Then, a self-triggered ignition device 30 is disposed on the outer side facing the outer ring belt-shaped wall 5 (see FIG. 1).
[0025]
In FIG. 5, the upper and lower slit holes 21 and 23 are symmetrical in the vertical direction and are elongated in the axial direction. The upper and lower slit holes 21 and 23 are generally L-shaped with one end extending in a direction approaching each other. Is formed corresponding to the position where the two opposite side portions of the adjacent magnets 6 and 6 on the inner side can be seen from the outside, and the long axial width is slightly smaller than the magnet 6.
[0026]
The slit hole 22 sandwiched between the slit holes 21 and 23 is a rectangular hole that is provided on the opposite side in the axial direction from the circumferentially extending portion of the slit holes 21 and 23, and is slightly elongated in the circumferential direction. The inner magnet 6 is formed at a position directly above the circumferential direction.
[0027]
In FIG. 5, the upper and lower magnets 6 and 6 are supported on the outer ring belt-like wall 5 only by one side corresponding to the slit holes 21 and 23, respectively. Some of them correspond to the slit holes 21, 22 and 23, and the others are supported by the outer ring belt-like wall 5, so that the magnets 6 are reliably supported even if a large centrifugal force is applied to each magnet 6 during high-speed rotation. Can do.
[0028]
FIG. 6 shows a cross-sectional view perpendicular to the axial direction at the slit hole 22 (cross-sectional view taken along VI-VI in FIG. 5).
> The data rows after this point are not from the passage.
-- ==== Sys2Proof/Laws/State.lean ====
section
/-! SUPPORT. One lemma for each field of each update of State, so that no proof unfolds a record update. -/

namespace Sys2Proof.Machine

/-! ### `setWordReg` -/

@[simp] theorem setWordReg_flags (s : State) (i : BitVec 3) (v : Word) :
    (setWordReg s i v).flags = s.flags := rfl
@[simp] theorem setWordReg_ip (s : State) (i : BitVec 3) (v : Word) :
    (setWordReg s i v).ip = s.ip := rfl
@[simp] theorem setWordReg_mem (s : State) (i : BitVec 3) (v : Word) :
    (setWordReg s i v).mem = s.mem := rfl
@[simp] theorem setWordReg_cyc (s : State) (i : BitVec 3) (v : Word) :
    (setWordReg s i v).cyc = s.cyc := rfl
@[simp] theorem setWordReg_unrec (s : State) (i : BitVec 3) (v : Word) :
    (setWordReg s i v).unrec = s.unrec := rfl
@[simp] theorem setWordReg_simulate (s : State) (i : BitVec 3) (v : Word) :
    (setWordReg s i v).simulate = s.simulate := rfl
@[simp] theorem setWordReg_status (s : State) (i : BitVec 3) (v : Word) :
    (setWordReg s i v).status = s.status := rfl
@[simp] theorem setWordReg_code (s : State) (i : BitVec 3) (v : Word) :
    (setWordReg s i v).code = s.code := rfl
@[simp] theorem setWordReg_params (s : State) (i : BitVec 3) (v : Word) :
    (setWordReg s i v).params = s.params := rfl
@[simp] theorem setWordReg_trace (s : State) (i : BitVec 3) (v : Word) :
    (setWordReg s i v).trace = s.trace := rfl

/-! ### `setByteReg` -/

@[simp] theorem setByteReg_flags (s : State) (i : BitVec 3) (v : Byte) :
    (setByteReg s i v).flags = s.flags := rfl
@[simp] theorem setByteReg_ip (s : State) (i : BitVec 3) (v : Byte) :
    (setByteReg s i v).ip = s.ip := rfl
@[simp] theorem setByteReg_mem (s : State) (i : BitVec 3) (v : Byte) :
    (setByteReg s i v).mem = s.mem := rfl
@[simp] theorem setByteReg_cyc (s : State) (i : BitVec 3) (v : Byte) :
    (setByteReg s i v).cyc = s.cyc := rfl
@[simp] theorem setByteReg_unrec (s : State) (i : BitVec 3) (v : Byte) :
    (setByteReg s i v).unrec = s.unrec := rfl
@[simp] theorem setByteReg_simulate (s : State) (i : BitVec 3) (v : Byte) :
    (setByteReg s i v).simulate = s.simulate := rfl
@[simp] theorem setByteReg_status (s : State) (i : BitVec 3) (v : Byte) :
    (setByteReg s i v).status = s.status := rfl
@[simp] theorem setByteReg_code (s : State) (i : BitVec 3) (v : Byte) :
    (setByteReg s i v).code = s.code := rfl
@[simp] theorem setByteReg_params (s : State) (i : BitVec 3) (v : Byte) :
    (setByteReg s i v).params = s.params := rfl
@[simp] theorem setByteReg_trace (s : State) (i : BitVec 3) (v : Byte) :
    (setByteReg s i v).trace = s.trace := rfl

/-! ### `memWrite` -/

@[simp] theorem memWrite_regs (s : State) (a : Word) (v : Byte) :
    (memWrite s a v).regs = s.regs := rfl
@[simp] theorem memWrite_flags (s : State) (a : Word) (v : Byte) :
    (memWrite s a v).flags = s.flags := rfl
@[simp] theorem memWrite_ip (s : State) (a : Word) (v : Byte) :
    (memWrite s a v).ip = s.ip := rfl
@[simp] theorem memWrite_mem (s : State) (a : Word) (v : Byte) :
    (memWrite s a v).mem = s.mem.set a.toNat v := rfl
@[simp] theorem memWrite_cyc (s : State) (a : Word) (v : Byte) :
    (memWrite s a v).cyc = s.cyc := rfl
@[simp] theorem memWrite_unrec (s : State) (a : Word) (v : Byte) :
    (memWrite s a v).unrec = s.unrec := rfl
@[simp] theorem memWrite_simulate (s : State) (a : Word) (v : Byte) :
    (memWrite s a v).simulate = s.simulate := rfl
@[simp] theorem memWrite_status (s : State) (a : Word) (v : Byte) :
    (memWrite s a v).status = s.status := rfl
@[simp] theorem memWrite_code (s : State) (a : Word) (v : Byte) :
    (memWrite s a v).code = s.code := rfl
@[simp] theorem memWrite_params (s : State) (a : Word) (v : Byte) :
    (memWrite s a v).params = s.params := rfl
@[simp] theorem memWrite_trace (s : State) (a : Word) (v : Byte) :
    (memWrite s a v).trace = s.trace := rfl

/-! ### `setFlags` -/

@[simp] theorem setFlags_regs (s : State) (w : Width) (r : w.Val) :
    (setFlags s w r).regs = s.regs := rfl
@[simp] theorem setFlags_flags (s : State) (w : Width) (r : w.Val) :
    (setFlags s w r).flags = flagsOf s.params.byteFlagBasis w r := rfl
@[simp] theorem setFlags_ip (s : State) (w : Width) (r : w.Val) :
    (setFlags s w r).ip = s.ip := rfl
@[simp] theorem setFlags_mem (s : State) (w : Width) (r : w.Val) :
    (setFlags s w r).mem = s.mem := rfl
@[simp] theorem setFlags_cyc (s : State) (w : Width) (r : w.Val) :
    (setFlags s w r).cyc = s.cyc := rfl
@[simp] theorem setFlags_unrec (s : State) (w : Width) (r : w.Val) :
    (setFlags s w r).unrec = s.unrec := rfl
@[simp] theorem setFlags_simulate (s : State) (w : Width) (r : w.Val) :
    (setFlags s w r).simulate = s.simulate := rfl
@[simp] theorem setFlags_status (s : State) (w : Width) (r : w.Val) :
    (setFlags s w r).status = s.status := rfl
@[simp] theorem setFlags_code (s : State) (w : Width) (r : w.Val) :
    (setFlags s w r).code = s.code := rfl
@[simp] theorem setFlags_params (s : State) (w : Width) (r : w.Val) :
    (setFlags s w r).params = s.params := rfl
@[simp] theorem setFlags_trace (s : State) (w : Width) (r : w.Val) :
    (setFlags s w r).trace = s.trace := rfl

/-! ### `emit` -/

@[simp] theorem emit_regs (s : State) (item : TraceItem) :
    (emit s item).regs = s.regs := rfl
@[simp] theorem emit_flags (s : State) (item : TraceItem) :
    (emit s item).flags = s.flags := rfl
@[simp] theorem emit_ip (s : State) (item : TraceItem) :
    (emit s item).ip = s.ip := rfl
@[simp] theorem emit_mem (s : State) (item : TraceItem) :
    (emit s item).mem = s.mem := rfl
@[simp] theorem emit_cyc (s : State) (item : TraceItem) :
    (emit s item).cyc = s.cyc := rfl
@[simp] theorem emit_unrec (s : State) (item : TraceItem) :
    (emit s item).unrec = s.unrec := rfl
@[simp] theorem emit_simulate (s : State) (item : TraceItem) :
    (emit s item).simulate = s.simulate := rfl
@[simp] theorem emit_status (s : State) (item : TraceItem) :
    (emit s item).status = s.status := rfl
@[simp] theorem emit_code (s : State) (item : TraceItem) :
    (emit s item).code = s.code := rfl
@[simp] theorem emit_params (s : State) (item : TraceItem) :
    (emit s item).params = s.params := rfl
@[simp] theorem emit_trace (s : State) (item : TraceItem) :
    (emit s item).trace = s.trace ++ [item] := rfl

/-! ### `writeReg` -/

@[simp] theorem writeReg_flags (s : State) (w : Width) (i : BitVec 3) (v : w.Val) :
    (writeReg s w i v).flags = s.flags := by cases w <;> rfl
@[simp] theorem writeReg_ip (s : State) (w : Width) (i : BitVec 3) (v : w.Val) :
    (writeReg s w i v).ip = s.ip := by cases w <;> rfl
@[simp] theorem writeReg_mem (s : State) (w : Width) (i : BitVec 3) (v : w.Val) :
    (writeReg s w i v).mem = s.mem := by cases w <;> rfl
@[simp] theorem writeReg_cyc (s : State) (w : Width) (i : BitVec 3) (v : w.Val) :
    (writeReg s w i v).cyc = s.cyc := by cases w <;> rfl
@[simp] theorem writeReg_unrec (s : State) (w : Width) (i : BitVec 3) (v : w.Val) :
    (writeReg s w i v).unrec = s.unrec := by cases w <;> rfl
@[simp] theorem writeReg_simulate (s : State) (w : Width) (i : BitVec 3) (v : w.Val) :
    (writeReg s w i v).simulate = s.simulate := by cases w <;> rfl
@[simp] theorem writeReg_status (s : State) (w : Width) (i : BitVec 3) (v : w.Val) :
    (writeReg s w i v).status = s.status := by cases w <;> rfl
@[simp] theorem writeReg_code (s : State) (w : Width) (i : BitVec 3) (v : w.Val) :
    (writeReg s w i v).code = s.code := by cases w <;> rfl
@[simp] theorem writeReg_params (s : State) (w : Width) (i : BitVec 3) (v : w.Val) :
    (writeReg s w i v).params = s.params := by cases w <;> rfl
@[simp] theorem writeReg_trace (s : State) (w : Width) (i : BitVec 3) (v : w.Val) :
    (writeReg s w i v).trace = s.trace := by cases w <;> rfl

/-! ### `writeOperand` -/

@[simp] theorem writeOperand_flags (s : State) (op : Operand) (w : Width) (v : w.Val) :
    (writeOperand s op w v).flags = s.flags := by
  cases op <;> simp [writeOperand]
@[simp] theorem writeOperand_ip (s : State) (op : Operand) (w : Width) (v : w.Val) :
    (writeOperand s op w v).ip = s.ip := by
  cases op <;> simp [writeOperand]
@[simp] theorem writeOperand_cyc (s : State) (op : Operand) (w : Width) (v : w.Val) :
    (writeOperand s op w v).cyc = s.cyc := by
  cases op <;> simp [writeOperand]
@[simp] theorem writeOperand_unrec (s : State) (op : Operand) (w : Width) (v : w.Val) :
    (writeOperand s op w v).unrec = s.unrec := by
  cases op <;> simp [writeOperand]
@[simp] theorem writeOperand_simulate (s : State) (op : Operand) (w : Width) (v : w.Val) :
    (writeOperand s op w v).simulate = s.simulate := by
  cases op <;> simp [writeOperand]
@[simp] theorem writeOperand_status (s : State) (op : Operand) (w : Width) (v : w.Val) :
    (writeOperand s op w v).status = s.status := by
  cases op <;> simp [writeOperand]
@[simp] theorem writeOperand_code (s : State) (op : Operand) (w : Width) (v : w.Val) :
    (writeOperand s op w v).code = s.code := by
  cases op <;> simp [writeOperand]
@[simp] theorem writeOperand_params (s : State) (op : Operand) (w : Width) (v : w.Val) :
    (writeOperand s op w v).params = s.params := by
  cases op <;> simp [writeOperand]
@[simp] theorem writeOperand_trace (s : State) (op : Operand) (w : Width) (v : w.Val) :
    (writeOperand s op w v).trace = s.trace := by
  cases op <;> simp [writeOperand]

/-! ### `skip` -/

@[simp] theorem skip_regs (b0 : Byte) (s : State) :
    (skip b0 s).regs = s.regs := rfl
@[simp] theorem skip_flags (b0 : Byte) (s : State) :
    (skip b0 s).flags = s.flags := rfl
@[simp] theorem skip_ip (b0 : Byte) (s : State) :
    (skip b0 s).ip = ipAfter s 1 := rfl
@[simp] theorem skip_mem (b0 : Byte) (s : State) :
    (skip b0 s).mem = s.mem := rfl
@[simp] theorem skip_cyc (b0 : Byte) (s : State) :
    (skip b0 s).cyc = s.cyc := rfl
@[simp] theorem skip_unrec (b0 : Byte) (s : State) :
    (skip b0 s).unrec = s.unrec + 1 := rfl
@[simp] theorem skip_simulate (b0 : Byte) (s : State) :
    (skip b0 s).simulate = s.simulate := rfl
@[simp] theorem skip_status (b0 : Byte) (s : State) :
    (skip b0 s).status = s.status := rfl
@[simp] theorem skip_code (b0 : Byte) (s : State) :
    (skip b0 s).code = s.code := rfl
@[simp] theorem skip_params (b0 : Byte) (s : State) :
    (skip b0 s).params = s.params := rfl
@[simp] theorem skip_trace (b0 : Byte) (s : State) :
    (skip b0 s).trace = s.trace ++ [.unrecognised s.ip b0 (s.unrec + 1)] := rfl

/-! ### `endRun` -/

@[simp] theorem endRun_regs (s : State) :
    (endRun s).regs = s.regs := by
  unfold endRun; split <;> rfl
@[simp] theorem endRun_flags (s : State) :
    (endRun s).flags = s.flags := by
  unfold endRun; split <;> rfl
@[simp] theorem endRun_ip (s : State) :
    (endRun s).ip = s.ip := by
  unfold endRun; split <;> rfl
@[simp] theorem endRun_mem (s : State) :
    (endRun s).mem = s.mem := by
  unfold endRun; split <;> rfl
@[simp] theorem endRun_cyc (s : State) :
    (endRun s).cyc = s.cyc := by
  unfold endRun; split <;> rfl
@[simp] theorem endRun_unrec (s : State) :
    (endRun s).unrec = s.unrec := by
  unfold endRun; split <;> rfl
@[simp] theorem endRun_simulate (s : State) :
    (endRun s).simulate = s.simulate := by
  unfold endRun; split <;> rfl
@[simp] theorem endRun_status (s : State) :
    (endRun s).status = .cleanEnd := by
  unfold endRun; split <;> rfl
@[simp] theorem endRun_code (s : State) :
    (endRun s).code = s.code := by
  unfold endRun; split <;> rfl
@[simp] theorem endRun_params (s : State) :
    (endRun s).params = s.params := by
  unfold endRun; split <;> rfl

/-! ### `commitDecode` -/

@[simp] theorem commitDecode_regs (i : Instr) (s : State) :
    (commitDecode i s).regs = s.regs := rfl
@[simp] theorem commitDecode_flags (i : Instr) (s : State) :
    (commitDecode i s).flags = s.flags := rfl
@[simp] theorem commitDecode_ip (i : Instr) (s : State) :
    (commitDecode i s).ip = ipAfter s i.length := rfl
@[simp] theorem commitDecode_mem (i : Instr) (s : State) :
    (commitDecode i s).mem = s.mem := rfl
@[simp] theorem commitDecode_cyc (i : Instr) (s : State) :
    (commitDecode i s).cyc = s.cyc := rfl
@[simp] theorem commitDecode_unrec (i : Instr) (s : State) :
    (commitDecode i s).unrec = s.unrec := rfl
@[simp] theorem commitDecode_simulate (i : Instr) (s : State) :
    (commitDecode i s).simulate = s.simulate := rfl
@[simp] theorem commitDecode_status (i : Instr) (s : State) :
    (commitDecode i s).status = s.status := rfl
@[simp] theorem commitDecode_code (i : Instr) (s : State) :
    (commitDecode i s).code = s.code := rfl
@[simp] theorem commitDecode_params (i : Instr) (s : State) :
    (commitDecode i s).params = s.params := rfl
@[simp] theorem commitDecode_trace (i : Instr) (s : State) :
    (commitDecode i s).trace = s.trace ++ [.decodeRecord (decodeRecord i s)] := rfl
In FIG. 6, the magnetic field lines coming out from the vicinity of the center of the N pole on the outer circumference side of the center magnet 6 leak to the outside from the slit hole 22, and then from the slit holes 21 and 23 on both sides to the S pole on the outer circumference side of the adjacent magnets 6 and 6. It reaches.
[0029]
Further, the magnetic field lines coming out from the left and right sides of the outer peripheral side N pole of the central magnet 6 leak outside from the slit holes 21 and 23 on both sides, and then the outer peripheral side S of the adjacent magnets 6 and 6 from the same slit holes 21 and 23. To the pole.
[0030]
When the flywheel rotor 3 rotates, the magnetic field lines leaking to the outside rotate together with the self-triggered igniter 30 each time it passes through the self-triggered igniter 30 arranged outside the outer ring belt-like wall 5. The engine is ignited.
[0031]
As described above, slit holes 21, 22, 23 for penetrating magnetic force are formed in a part of the outer ring belt-like wall 5, and cooling of the bottom wall 4 located on the opposite side of the slit holes 21, 22, 23 with respect to the center of rotation. Since the ventilation opening 20a is an opening larger than the other three cooling ventilation openings 20b, the enlarged opening is adjusted so as to be balanced with the slit holes 21, 22, 23 and the rotation center. Thus, the rotation balance can be easily maintained.
[0032]
Since the rotation balance of the flywheel rotor 3 can be maintained with a simple structure in which the opening of one cooling ventilation opening 20a is formed large by using the cooling ventilation opening, the whole can be compactly and compactly assembled. Can do.
[0033]
As shown in FIG. 7, the flywheel rotor 3 is formed with a notch 25 on the opening side edge of the outer ring belt-like wall 5 opposite to the slit holes 21, 22, 23 with respect to the center of rotation. The balance of direction is adjusted.
[0034]
The notch 25 is on the same side as the cooling ventilation opening 20a having a large opening with respect to the center of rotation and is balanced in the axial direction. The cooling ventilation opening 20a including the notch 25 adjusts the rotation balance. doing.
[0035]
The self-trigger igniter 30 has an igniter 31 facing the outer peripheral surface of the outer ring belt-like wall 5.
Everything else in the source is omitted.